The release of the robbery video, against the strong objections of the FBI and the Department of Justice, was nothing more than deflection bait to try and convince people to give the police the benefit of the doubt with the "well, maybe he deserved it" mindset. It gets people talking about ridiculous things like the mindset of the dead guy and about toxicology reports, as if that's somehow more important, or even more relevant, than someone stopping in their tracks, raising their hands and saying, "Don't shoot! I'm unarmed," and then getting knocked to the ground by bullets, with one more for good measure added to his chest after he's laying laying there, just to make sure he was good and dead. But, but, but, even though the cop had no idea at the time, the dead guy is a suspect in a robbery. Not an armed robbery, mind you, but a
strong arm robbery, because that's really bad, just as bad as an armed robbery, so he got what was coming to him. Hrmph. So there.
So, how many took the bait? Let's see a show of hands. Wow, that's more than I thought. That's a lot. You can put your hands down now.

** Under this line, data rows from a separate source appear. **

-- ==== Sys2Proof/Machine/Ops.lean ====
section
/-! DEFINITION. The operations that instruction meanings share: the registers of the acting core, its peg and bent, taking a trap and
returning from one (R352 to R359), and firmware's kill of a bent (R373). -/

namespace Sys2Proof.Machine

/-- What a meaning answers. -/
abbrev Result := Host.Outcome State Fault Refusal

/-! ## Registers -/

/-- x[r]; x0 reads as zero (R107). -/
def Core.getX (k : Core) (r : RegNo) : Word := if r = 0 then 0 else k.x.get ⟨r.toNat, r.isLt⟩

/-- x[r] := v; a write to x0 is discarded (R107). -/
def Core.putX (k : Core) (r : RegNo) (v : Word) : Core :=
  if r = 0 then k else { k with x := k.x.set r.toNat v r.isLt }

/-- f[r] (R107). -/
def Core.getF (k : Core) (r : RegNo) : Word := k.f.get ⟨r.toNat, r.isLt⟩

def Core.putF (k : Core) (r : RegNo) (v : Word) : Core := { k with f := k.f.set r.toNat v r.isLt }

/-- d[r] (R107). -/
def Core.getD (k : Core) (r : BitVec 4) : Desc := k.d.get ⟨r.toNat, r.isLt⟩

def Core.putD (k : Core) (r : BitVec 4) (v : Desc) : Core := { k with d := k.d.set r.toNat v r.isLt }

/-- The acting core. -/
def State.me (s : State) : Core := s.core s.cur

def State.setMe (s : State) (k : Core) : State := s.setCore s.cur k

def State.getX (s : State) (r : RegNo) : Word := s.me.getX r

def State.putX (s : State) (r : RegNo) (v : Word) : State := s.setMe (s.me.putX r v)

def State.getF (s : State) (r : RegNo) : Word := s.me.getF r

def State.putF (s : State) (r : RegNo) (v : Word) : State := s.setMe (s.me.putF r v)

/-- The address of the executing instruction. -/
def State.pc (s : State) : Word := s.me.pc

def State.setPc (s : State) (pc : Word) : State := s.setMe { s.me with pc := pc }

/-- Go on at the next 32-bit instruction (R134). -/
def State.skip (s : State) : State := s.setPc (s.pc + 4)

/-- Write x[r] and go on: what most instructions do (R134). -/
def State.retX (s : State) (r : RegNo) (v : Word) : Result := .next ((s.putX r v).skip)

/-- Write f[r] and go on. -/
def State.retF (s : State) (r : RegNo) (v : Word) : Result := .next ((s.putF r v).skip)

/-- An answer that changes nothing: a stalled instruction, or an event that the state does not enable (log 2). -/
def State.stay (s : State) : Result := .next s

/-! ## The running peg -/

/-- The peg on the acting core. -/
def State.pegId (s : State) : Option Nat := s.me.peg

def State.peg? (s : State) : Option Peg :=
  match s.me.peg with
  | some p => s.pegs.find? p
  | none => none

/-- The bent of the running peg; 0, firmware's own number (R337), where no peg runs. -/
def State.myBent (s : State) : Nat :=
  match s.peg? with
  | some p => p.bent
  | none => 0

/-- Whether the running peg is privileged (R109, R336). -/
def State.privileged (s : State) : Bool :=
  match s.bents.find? s.myBent with
  | some b => b.priv
  | none => false

def State.setPeg (s : State) (id : Nat) (p : Peg) : State := { s with pegs := s.pegs.put id p }

def State.modPeg (s : State) (id : Nat) (f : Peg → Peg) : State := { s with pegs := s.pegs.modify id f }

def State.modBent (s : State) (b : Nat) (f : Bent → Bent) : State := { s with bents := s.bents.modify b f }

/-- HACT of a TRAP.CAUSE value (R353). -/
def hact (cause : Word) : Bool := cause.getLsbD 15

/-- KIND of a TRAP.CAUSE value (R353). -/
def trapKind (cause : Word) : Nat := (cause.extractLsb' 12 3).toNat

/-- CODE of a TRAP.CAUSE value (R353). -/
def trapCode (cause : Word) : Nat := (cause.extractLsb' 0 8).toNat

/-- The acting core's bay. -/
def State.myBay (s : State) : Nat := s.bayOf s.cur

/-- An event of telemetry is recorded (R427). -/
def State.note (s : State) (kind unitNo bent : Nat) : State :=
  let owner := match s.bents.find? bent with
    | some b => b.owner
    | none => []
  let e : Event := { ts := s.timestamp, kind := kind, unitNo := unitNo, bent := bent, owner := owner }
  { s with mgmt := { s.mgmt with events := s.mgmt.events ++ [e] } }

/-! ## Bents and their ends -/

/-- Whether bent `b` is `a` or below it, looking up at most `n` levels. -/
def isUnder (bents : AMap Bent) : Nat → Nat → Nat → Bool
  | 0, b, a => decide (b = a)
  | n + 1, b, a => decide (b = a) || (match bents.find? b with
    | some r => match r.parent with
      | some p => isUnder bents n p a
      | none => false
    | none => false)

/-- Whether bent `b` is `a` or a descendant of it (R36: at most 8 levels). -/
def State.under (s : State) (b a : Nat) : Bool := isUnder s.bents 8 b a

/-- The bent and its ancestors. -/
def chainOf (bents : AMap Bent) : Nat → Nat → List Nat
  | 0, b => [b]
  | n + 1, b => b :: (match bents.find? b with
    | some r => match r.parent with
      | some p => chainOf bents n p
      | none => []
    | none => [])

def State.chain (s : State) (b : Nat) : List Nat := chainOf s.bents 8 b

/-- Write 8 bytes into a bent's save area (R366) where the checks of R135 let firmware; nothing where they do not. -/
def State.saveWrite (s : State) (b : Nat) (off : Nat) (data : List Byte) : State :=
  match s.bents.find? b with
  | none => s
  | some r => match s.translate homeBay b (r.save + BitVec.ofNat 64 off) .write with
    | .error _ => s
    | .ok l => s.writeLoc l data

/-- Record the cause that ends a bent in LAST of its save area, unless one is recorded (R366, R373). -/
def State.recordLast (s : State) (b cause kind : Nat) : State :=
  match s.bents.find? b with
  | none => s
  | some r => match r.last with
    | some _ => s
    | none =>
      let s := s.saveWrite b 0x30 (leBytes 8 (kind * 2 ^ 8 + cause))
      s.modBent b (fun r => { r with last := some (cause, kind) })

/-- DRAIN on a bent and every descendant (R373); their sill channels stop and become empty (R398). -/
def State.drain (s : State) (b : Nat) : State :=
  { s with
    bents := s.bents.map (fun e =>
      if s.under e.1 b && !e.2.drain then (e.1, { e.2 with drain := true, drainAt := s.clk }) else e)
    sills := s.sills.filter (fun e => !s.under e.2.bent b) }

/-- Firmware kills a bent and records why (R359, R373, R433). -/
def State.killBent (s : State) (b cause kind : Nat) : State := (s.recordLast b cause kind).drain b

/-! ## Taking a trap -/

/-- The TRAP.CAUSE value of a delivered trap (R353): HACT set. -/
def causeWord (kind code : Nat) : Word := BitVec.ofNat 64 (2 ^ 15 + kind % 8 * 2 ^ 12 + code % 2 ^ 8)

/-- Deliver a trap on the acting core (R356): the trap registers, TRAP.PC, the TRAPS counter, and the pc at the bent's HPC. No x, f
or d register changes. -/
def State.deliver (s : State) (t : Trap) (pc : Word) : State :=
  let b := s.myBent
  let hpc := match s.bents.find? b with
    | some r => r.hpc
    | none => 0
  let k := s.me
  let s := s.setMe { k with
    pc := hpc, hactTime := 0, hactFrom := s.timestamp, spin := none, asked := none
    regs := { k.regs with trapCause := causeWord t.kind t.code, trapInfo := t.info, trapAddr := t.addr, trapPc := pc } }
  s.modBent b (fun r => { r with traps := r.traps + 1 })

/-- Whether the running peg's bent has a handler (R359). -/
def State.hasHandler (s : State) : Bool :=
  match s.bents.find? s.myBent with
  | some r => r.hpc != 0
  | none => false

/-- Take a trap at the boundary `pc` (R356, R359): to the handler; to firmware, which kills the bent, when there is none. -/
def State.takeTrap (s : State) (t : Trap) (pc : Word) : State :=
  if s.hasHandler then s.deliver t pc else s.killBent s.myBent t.code t.kind

/-- A synchronous trap of the executing instruction (R134, R356): while the handler runs it is the watchdog's (R359). -/
def State.trapWith (s : State) (code : Nat) (addr info : Word) : Result :=
  if hact s.me.regs.trapCause then .next (s.killBent s.myBent 0x18 0)
  else .next (s.takeTrap ⟨0, code, info, addr, none, 0, false⟩ s.pc)

/-- A trap without an address or further information (R354, R355). -/
def State.trap (s : State) (code : Nat) : Result := s.trapWith code 0 0

/-- A trap of an access, with the address it reports (R355): causes 0x05 to 0x08, 0x1B and 0x1C. -/
def State.trapAt (s : State) (code : Nat) (va : Word) : Result := s.trapWith code va 0

/-- A trap becomes pending for a peg (R356). -/
def State.pend (s : State) (id : Nat) (t : Trap) : State :=
  s.modPeg id (fun p => { p with pending := p.pending ++ [t] })

/-- The trap of a journal entry (R354): kind 2 or 3, SEQ and ELEM. -/
def cmdTrap (kind code : Nat) (seq : BitVec 32) (elem : Nat) (addr : Word) (rank : Nat) : Trap :=
  { kind := kind, code := code, info := BitVec.ofNat 64 (seq.toNat * 2 ^ 32 + elem % 2 ^ 32), addr := addr
    seq := some seq, rank := rank, deferred := false }

/-- Number s1 ranks before s2 (R357). -/
def seqBefore (next s1 s2 : BitVec 32) : Bool := decide ((next - s1).toNat > (next - s2).toNat)

/-- Whether pending trap `a` is older than `b` (R357): deferred data traps in program order, then by journal number. -/
def Trap.older (next : BitVec 32) (a b : Trap) : Bool :=
  if a.deferred != b.deferred then a.deferred
  else if a.deferred then decide (a.rank < b.rank)
  else match a.seq, b.seq with
    | some x, some y => if x = y then decide (a.rank < b.rank) else seqBefore next x y
    | none, some _ => true
    | _, none => false

/-- The position of the oldest pending trap (R357). -/
def oldestTrap (next : BitVec 32) : List Trap → Option Trap
  | [] => none
  | t :: r => match oldestTrap next r with
    | none => some t
    | some u => some (if u.older next t then u else t)

/-- Remove one occurrence of a trap. -/
def removeTrap (t : Trap) : List Trap → List Trap
  | [] => []
  | u :: r => if u = t then r else u :: removeTrap t r

/-! ## Returning -/

/-- The state part of TRET (R358): HACT cleared, on at TRAP.PC. -/
def State.returnFromTrap (s : State) : State :=
  let k := s.me
  s.setMe { k with
    pc := k.regs.trapPc, hactTime := 0, hactFrom := 0
    regs := { k.regs with trapCause := k.regs.trapCause &&& ~~~ (0x8000 : Word) } }

end Sys2Proof.Machine
end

Ferguson, MO has a long and rich history of white cops shooting and killing the mostly black citizens of the town, most of the shootings later being determined to be unjustified, and a county prosecutor with an equally long and rich history of either negotiating the charges of the shooters down to minor infractions or not even prosecuting the cases at all. The police in Ferguson have a tradition of white cops shooting black citizens and then refusing to release the names of the shooters, just like this time. The police also have a tradition of confrontation that sparks outrage and the natural tendency of people to strike back in defense, just like this time.
We see it here on EO all too often, where someone will post something confrontational towards someone, and the strike-back response to defend oneself is natural and predictable, and then it escalates. If you play it right you can poke and prod and provoke someone into doing something you want them to do, so that you can so what you want to do. The police really wanted that to happen during the Occupy Wall Street protests in NYC when they showed up in military fashion with riot gear and armored personnel carriers to deal with a calm and peaceful crowd. That crowd didn't take the bait, however, because tensions weren't all that high and the police couldn't manage to raise them sufficiently. The people saw right through it.
That wasn't the case in Ferguson, where tension have been running high for years. The protests were largely peaceful in Ferguson, right up until the Ferguson Military Police showed up to quell the unrest that they managed to incite by showing up and confronting the citizens and getting the predictable and desired response, enabling the police to use their newly acquired government cheese (which, incidentally, must be deployed within a year or they risk losing it, so these military toys end up getting used in situations they have no business be used).